Find the line with "since := at_". Repeat it and each line after it, exactly, down to the end of the records below.

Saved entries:
= Beginning of Section =

/-- Starts a tile core at an entry (R139, R131), with TSTAT; far stores on their way stay final (R89). -/
def startTile (s : State) (q j slot : Nat) (entry verdict : Word) : State :=
  let c := tileId q j
  let k := setCcr (setCcr (freshCore s (some (quireWorld s q)) entry) .prsUcver (ucver s q slot)) .tstat verdict
  setCore s c { k with slot := slot, nextId := (getCore s c).nextId, unack := (getCore s c).unack, tx := { verdict := verdict } }

/-- Loads an image slot into a position: SRAM image, then press-store image (R128). -/
def loadImage (s : State) (q j slot : Nat) : State := copyCode s (imgBase q slot) (tileBase q j) 0x28000 (some (quireWorld s q))

/-! ### Release (R139–R141) -/

/-- Whether a quire is power-gated (R449). -/
def quireGated (s : State) (q : Nat) : Bool := regF s (.kprPwrQgate (q / 32)) Fd.kprPwrQgateGated / 2 ^ (q % 32) % 2 == 1

def setGated (q : Nat) (b : Bool) (s : State) : State :=
  let n := regF s (.kprPwrQgate (q / 32)) Fd.kprPwrQgateGated
  let base := if n / 2 ^ (q % 32) % 2 = 1 then n - 2 ^ (q % 32) else n
  setRegF s (.kprPwrQgate (q / 32)) Fd.kprPwrQgateGated (if b then base + 2 ^ (q % 32) else base)

/-- The block index of a quire (R437). -/
def quireBlock (q : Nat) : Nat := 2 + q

/-- A write of QRC_REL: cleared bits act at the next tick edge, set bits when the release load ends; a set bit powers a gated
quire up, and ends a quire's idle time (R449). A quire that is to be reset takes no release (R438). -/
def relWrite (x : Writer) (q : Nat) (v : Word) (s : State) : State :=
  if blockStopped s (quireBlock q) && owns x (regOwner s (.qrcRel q)) then s else
  let t0 := plainWrite x (.qrcRel q) v s
  let t := if regF t0 (.qrcRel q) Fd.qrcRelRel = 0 then t0 else modQuire t0 q (fun y => { y with idle := 0, busy := true })
  if quireGated t q && regF t (.qrcRel q) Fd.qrcRelRel != 0 then setGated q false t else t

def relBit (s : State) (q k : Nat) : Bool := regF s (.qrcRel q) Fd.qrcRelRel / 2 ^ k % 2 == 1

/-- Whether a takeover load goes into a position. -/
def takingOver (s : State) (q j : Nat) : Bool :=
  match (getQuire s q).load with
  | some (.takeover i _) => i == j
  | _ => false

/-- Whether the load of a release stands to be done at a position (R139). -/
def releasing (s : State) (q j : Nat) : Bool :=
  decide (role s q j < 16) && relBit s q (role s q j) && !inService s q j && regF s (.qrcStat q) Fd.qrcStatImg == 1 &&
    regF s (.qrcStat q) Fd.qrcStatPwr == 1 && !takingOver s q j

/-- The release load of a position ends: image, both ledger copies, and the core starts (R139). DESIGN CHOICE: assumption 45. -/
def doReleaseLoadEnd (q : Fin 64) (j : Fin 17) (s : State) : State :=
  let r := role s q.val j.val
  if releasing s q.val j.val then
    let t := loadImage s q.val j.val (imgMap s q.val r)
    let led := ledBase q.val (ledMap s q.val r)
    let win := tileBase q.val j.val + 0x1C000
    let t1 := copyRange (copyCode t win led 0x4000 (some (quireWorld s q.val))) win (led + 0x4000) 0x4000
    setRun (startTile t1 q.val j.val (imgMap s q.val r) 0 0) q.val r true
  else s

/-- The edge at which cleared release bits take effect: the positions halt (R141). -/
def relEdge (s : State) : State :=
  (List.range 64).foldl (fun t q =>
    let run := regF t (.qrcStat q) Fd.qrcStatRun
    if run = 0 then t else
    (List.range 16).foldl (fun t k =>
      if run / 2 ^ k % 2 = 1 ∧ !relBit t q k then
        match holder t q k with
        | some j => setRun (modCore t (tileId q j) (fun c => { c with on := false, tx := {} })) q k false
        | none => setRun t q k false
      else t) t) s

/-! ### Takeover and reserve loads (R131–R136) -/

/-- Delivers a curator message to a tile (R236): CMSG and IRQ.CMP. -/
def deliverMsg (s : State) (q j : Nat) (d : Word) : State :=
  modCore s (tileId q j) (fun k => setCcrF (setCcr k .cmsg d) .irq Fd.cIrqCmp 1)

/-- Delivers the messages held through a takeover load, or drops them with DROPPED (R236). -/
def deliverHeld (q : Nat) (msgs : List (Nat × Word)) (s : State) : State :=
  msgs.foldl (fun t m =>
    match holder t q m.1 with
    | some j =>
      let k := getCore t (tileId q j)
      if inService t q j && ccrF k .irq Fd.cIrqCmp == 0 then deliverMsg t q j m.2
      else raiseBit t (.curMsg (quireWorld t q).num) Fd.curMsgDropped
    | none => raiseBit t (.curMsg (quireWorld t q).num) Fd.curMsgDropped) s

/-- Opens the transaction of a position that has started (R76); its cycle folio counts from cycle `at_` (R62, R251). -/
def openTx (at_ : Nat) (k : Core) : Core :=
  { k with tx := { st := .open_, part := true, ready := true, verdict := k.tx.verdict, since := at_ } }

/-- The far accesses that waited for a logical tile are no longer held (R15, R267). -/
def unhold (n : Nat) (s : State) : State :=
  { s with cores := s.cores.map (fun e =>
      (e.1, if e.2.tx.farHeld = some n then { e.2 with tx := { e.2.tx with farHeld := none } } else e.2)) }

= End of Section =

→ **Answer for the task**
  { k with tx := { st := .open_, part := true, ready := true, verdict := k.tx.verdict, since := at_ } }

/-- The far accesses that waited for a logical tile are no longer held (R15, R267). -/
def unhold (n : Nat) (s : State) : State :=
  { s with cores := s.cores.map (fun e =>
      (e.1, if e.2.tx.farHeld = some n then { e.2 with tx := { e.2.tx with farHeld := none } } else e.2)) }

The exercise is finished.